## [Exercise prompt]
Which lines of the entries below run from the one holding "theorem quiet_addWord (base" to the one holding "theorem quiet_mulWord (base", inclusive? Set down exactly those lines and no others.

-------- Records --------

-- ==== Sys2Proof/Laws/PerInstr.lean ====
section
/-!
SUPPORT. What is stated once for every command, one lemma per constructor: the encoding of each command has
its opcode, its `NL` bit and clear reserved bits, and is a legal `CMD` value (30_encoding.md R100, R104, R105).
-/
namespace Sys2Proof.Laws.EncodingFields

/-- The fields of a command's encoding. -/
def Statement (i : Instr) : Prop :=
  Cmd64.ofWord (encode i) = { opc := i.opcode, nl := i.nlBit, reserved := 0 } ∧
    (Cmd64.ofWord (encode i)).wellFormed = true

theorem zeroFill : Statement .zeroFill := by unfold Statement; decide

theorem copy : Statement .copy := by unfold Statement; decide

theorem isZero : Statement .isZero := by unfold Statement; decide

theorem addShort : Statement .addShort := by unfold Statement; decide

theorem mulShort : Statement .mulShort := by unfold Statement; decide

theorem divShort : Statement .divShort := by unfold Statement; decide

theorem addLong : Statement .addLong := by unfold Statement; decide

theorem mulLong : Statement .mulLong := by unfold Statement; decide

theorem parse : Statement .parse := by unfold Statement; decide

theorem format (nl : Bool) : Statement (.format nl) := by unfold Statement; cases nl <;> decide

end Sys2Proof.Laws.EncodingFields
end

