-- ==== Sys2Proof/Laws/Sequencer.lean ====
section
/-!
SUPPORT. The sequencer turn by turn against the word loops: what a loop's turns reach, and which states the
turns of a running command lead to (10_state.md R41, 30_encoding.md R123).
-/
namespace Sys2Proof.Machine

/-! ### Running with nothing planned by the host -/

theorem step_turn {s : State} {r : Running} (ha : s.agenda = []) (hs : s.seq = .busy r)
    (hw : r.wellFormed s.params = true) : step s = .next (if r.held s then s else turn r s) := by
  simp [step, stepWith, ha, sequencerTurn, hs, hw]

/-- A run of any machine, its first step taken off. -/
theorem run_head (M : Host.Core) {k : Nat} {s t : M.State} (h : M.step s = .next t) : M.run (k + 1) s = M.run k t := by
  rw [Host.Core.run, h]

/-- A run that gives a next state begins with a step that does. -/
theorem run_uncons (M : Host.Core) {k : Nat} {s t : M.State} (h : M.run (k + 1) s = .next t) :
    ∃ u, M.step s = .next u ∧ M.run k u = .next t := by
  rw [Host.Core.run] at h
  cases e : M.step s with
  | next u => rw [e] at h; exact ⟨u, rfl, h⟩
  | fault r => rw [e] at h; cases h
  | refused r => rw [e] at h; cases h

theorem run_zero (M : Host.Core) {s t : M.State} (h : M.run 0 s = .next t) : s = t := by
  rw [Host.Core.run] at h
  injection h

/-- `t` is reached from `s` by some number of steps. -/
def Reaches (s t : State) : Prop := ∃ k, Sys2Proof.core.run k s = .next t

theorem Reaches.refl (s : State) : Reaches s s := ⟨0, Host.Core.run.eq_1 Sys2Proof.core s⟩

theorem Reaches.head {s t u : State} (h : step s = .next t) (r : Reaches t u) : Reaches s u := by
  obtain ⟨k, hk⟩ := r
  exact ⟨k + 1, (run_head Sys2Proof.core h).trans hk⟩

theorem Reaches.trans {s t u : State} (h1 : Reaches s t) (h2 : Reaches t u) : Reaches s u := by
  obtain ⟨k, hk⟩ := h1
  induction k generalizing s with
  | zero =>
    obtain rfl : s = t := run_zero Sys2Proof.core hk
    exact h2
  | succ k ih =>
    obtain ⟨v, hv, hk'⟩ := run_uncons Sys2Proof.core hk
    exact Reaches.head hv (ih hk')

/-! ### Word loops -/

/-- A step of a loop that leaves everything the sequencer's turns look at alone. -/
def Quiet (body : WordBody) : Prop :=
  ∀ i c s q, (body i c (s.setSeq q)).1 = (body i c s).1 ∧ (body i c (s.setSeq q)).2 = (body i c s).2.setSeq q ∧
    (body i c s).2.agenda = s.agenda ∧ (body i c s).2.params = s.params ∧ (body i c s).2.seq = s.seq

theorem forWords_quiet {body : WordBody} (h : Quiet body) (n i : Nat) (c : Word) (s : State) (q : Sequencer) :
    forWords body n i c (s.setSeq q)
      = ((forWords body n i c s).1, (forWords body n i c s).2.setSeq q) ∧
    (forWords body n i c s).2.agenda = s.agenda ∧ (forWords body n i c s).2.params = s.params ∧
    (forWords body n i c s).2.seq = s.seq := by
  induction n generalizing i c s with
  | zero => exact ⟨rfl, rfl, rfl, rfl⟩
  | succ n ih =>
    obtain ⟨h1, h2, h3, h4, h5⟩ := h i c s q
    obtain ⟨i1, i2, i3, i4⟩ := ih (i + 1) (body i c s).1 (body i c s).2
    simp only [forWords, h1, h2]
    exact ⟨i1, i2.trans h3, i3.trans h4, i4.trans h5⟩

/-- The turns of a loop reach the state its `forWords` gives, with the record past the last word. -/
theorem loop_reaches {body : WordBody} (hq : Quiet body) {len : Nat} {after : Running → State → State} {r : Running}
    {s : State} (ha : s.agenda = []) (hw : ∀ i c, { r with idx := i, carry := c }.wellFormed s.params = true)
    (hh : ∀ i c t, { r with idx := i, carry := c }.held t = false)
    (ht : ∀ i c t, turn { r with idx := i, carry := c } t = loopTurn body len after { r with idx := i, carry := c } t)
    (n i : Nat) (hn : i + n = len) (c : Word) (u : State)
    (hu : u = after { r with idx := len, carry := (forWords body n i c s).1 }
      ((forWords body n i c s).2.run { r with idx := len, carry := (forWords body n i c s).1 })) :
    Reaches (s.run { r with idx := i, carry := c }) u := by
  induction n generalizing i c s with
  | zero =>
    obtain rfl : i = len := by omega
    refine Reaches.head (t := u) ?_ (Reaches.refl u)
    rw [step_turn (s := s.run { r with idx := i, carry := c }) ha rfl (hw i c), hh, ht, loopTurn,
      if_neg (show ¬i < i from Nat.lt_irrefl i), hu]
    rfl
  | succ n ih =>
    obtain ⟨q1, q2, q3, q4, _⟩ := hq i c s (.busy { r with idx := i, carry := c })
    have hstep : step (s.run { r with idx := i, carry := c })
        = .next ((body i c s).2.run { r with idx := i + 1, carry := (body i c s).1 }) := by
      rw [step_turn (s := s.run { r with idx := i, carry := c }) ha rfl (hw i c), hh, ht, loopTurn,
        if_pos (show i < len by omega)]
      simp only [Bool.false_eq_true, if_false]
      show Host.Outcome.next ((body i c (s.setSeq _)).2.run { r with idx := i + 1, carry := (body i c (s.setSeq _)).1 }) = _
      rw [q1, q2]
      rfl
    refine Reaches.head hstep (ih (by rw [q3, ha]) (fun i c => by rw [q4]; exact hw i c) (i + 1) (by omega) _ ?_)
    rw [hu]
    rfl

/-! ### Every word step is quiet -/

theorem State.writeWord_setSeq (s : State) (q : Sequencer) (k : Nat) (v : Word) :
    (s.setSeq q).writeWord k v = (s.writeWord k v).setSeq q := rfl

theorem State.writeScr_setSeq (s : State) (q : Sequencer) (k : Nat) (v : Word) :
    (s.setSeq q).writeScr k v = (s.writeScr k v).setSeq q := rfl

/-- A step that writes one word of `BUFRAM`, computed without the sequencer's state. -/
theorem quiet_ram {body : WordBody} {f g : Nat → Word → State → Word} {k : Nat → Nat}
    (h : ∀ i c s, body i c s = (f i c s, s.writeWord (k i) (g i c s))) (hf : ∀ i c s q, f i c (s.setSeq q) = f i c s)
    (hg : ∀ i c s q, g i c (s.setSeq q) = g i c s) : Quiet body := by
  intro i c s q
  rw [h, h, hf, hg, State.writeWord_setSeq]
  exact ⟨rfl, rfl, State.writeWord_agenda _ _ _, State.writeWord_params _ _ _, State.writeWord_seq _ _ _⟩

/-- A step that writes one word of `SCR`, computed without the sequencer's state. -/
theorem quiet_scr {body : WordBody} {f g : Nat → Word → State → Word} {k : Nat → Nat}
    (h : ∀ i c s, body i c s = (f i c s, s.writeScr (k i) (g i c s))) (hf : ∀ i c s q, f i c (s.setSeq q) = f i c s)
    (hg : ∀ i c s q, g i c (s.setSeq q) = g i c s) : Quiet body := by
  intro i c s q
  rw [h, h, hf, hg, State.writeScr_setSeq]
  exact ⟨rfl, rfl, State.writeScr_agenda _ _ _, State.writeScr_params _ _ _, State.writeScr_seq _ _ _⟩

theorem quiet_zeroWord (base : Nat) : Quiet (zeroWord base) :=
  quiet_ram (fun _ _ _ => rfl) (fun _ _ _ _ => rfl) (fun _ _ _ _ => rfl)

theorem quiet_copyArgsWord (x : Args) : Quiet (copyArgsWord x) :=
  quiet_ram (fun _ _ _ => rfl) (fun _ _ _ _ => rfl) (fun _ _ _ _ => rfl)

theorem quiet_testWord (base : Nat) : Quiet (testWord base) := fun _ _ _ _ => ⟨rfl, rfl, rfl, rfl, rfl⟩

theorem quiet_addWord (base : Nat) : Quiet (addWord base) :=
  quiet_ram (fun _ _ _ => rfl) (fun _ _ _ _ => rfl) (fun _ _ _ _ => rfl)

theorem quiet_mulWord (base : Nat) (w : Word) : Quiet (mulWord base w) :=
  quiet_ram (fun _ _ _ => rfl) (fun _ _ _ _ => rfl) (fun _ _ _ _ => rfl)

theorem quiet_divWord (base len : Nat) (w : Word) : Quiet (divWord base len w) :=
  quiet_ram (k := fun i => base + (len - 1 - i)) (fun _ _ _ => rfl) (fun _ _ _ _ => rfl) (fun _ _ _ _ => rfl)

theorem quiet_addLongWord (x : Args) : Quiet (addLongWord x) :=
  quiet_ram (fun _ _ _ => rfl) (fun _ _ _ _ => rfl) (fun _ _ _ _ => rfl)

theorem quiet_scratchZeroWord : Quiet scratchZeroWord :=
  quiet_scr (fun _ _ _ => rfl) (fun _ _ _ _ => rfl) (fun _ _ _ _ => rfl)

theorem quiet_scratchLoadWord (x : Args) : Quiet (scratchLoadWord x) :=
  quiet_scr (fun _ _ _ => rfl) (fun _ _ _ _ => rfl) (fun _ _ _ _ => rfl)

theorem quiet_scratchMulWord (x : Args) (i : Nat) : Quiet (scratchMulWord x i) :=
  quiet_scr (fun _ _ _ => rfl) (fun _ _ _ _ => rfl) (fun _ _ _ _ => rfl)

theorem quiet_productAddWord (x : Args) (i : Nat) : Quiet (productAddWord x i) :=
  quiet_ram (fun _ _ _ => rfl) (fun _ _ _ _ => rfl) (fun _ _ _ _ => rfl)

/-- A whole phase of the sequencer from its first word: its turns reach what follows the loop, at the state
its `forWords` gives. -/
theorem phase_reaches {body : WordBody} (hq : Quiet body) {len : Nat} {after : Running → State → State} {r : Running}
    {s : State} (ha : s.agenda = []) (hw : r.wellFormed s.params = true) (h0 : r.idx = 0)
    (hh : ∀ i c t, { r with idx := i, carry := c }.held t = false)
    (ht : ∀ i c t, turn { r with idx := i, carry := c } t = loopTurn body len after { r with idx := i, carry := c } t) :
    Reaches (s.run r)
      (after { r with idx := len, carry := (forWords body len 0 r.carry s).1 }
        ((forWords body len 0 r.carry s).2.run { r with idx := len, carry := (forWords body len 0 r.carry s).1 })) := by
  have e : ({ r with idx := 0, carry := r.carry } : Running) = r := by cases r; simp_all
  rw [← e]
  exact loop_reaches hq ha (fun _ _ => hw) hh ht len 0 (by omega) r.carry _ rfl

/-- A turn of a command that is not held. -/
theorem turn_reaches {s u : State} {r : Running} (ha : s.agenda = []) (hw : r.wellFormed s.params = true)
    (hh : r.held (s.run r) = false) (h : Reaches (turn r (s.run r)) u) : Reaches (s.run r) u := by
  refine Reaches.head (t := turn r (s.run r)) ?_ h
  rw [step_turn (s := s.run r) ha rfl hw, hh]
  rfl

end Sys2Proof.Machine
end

--------

## [Response]
theorem quiet_addWord (base : Nat) : Quiet (addWord base) :=
  quiet_ram (fun _ _ _ => rfl) (fun _ _ _ _ => rfl) (fun _ _ _ _ => rfl)

theorem quiet_mulWord (base : Nat) (w : Word) : Quiet (mulWord base w) :=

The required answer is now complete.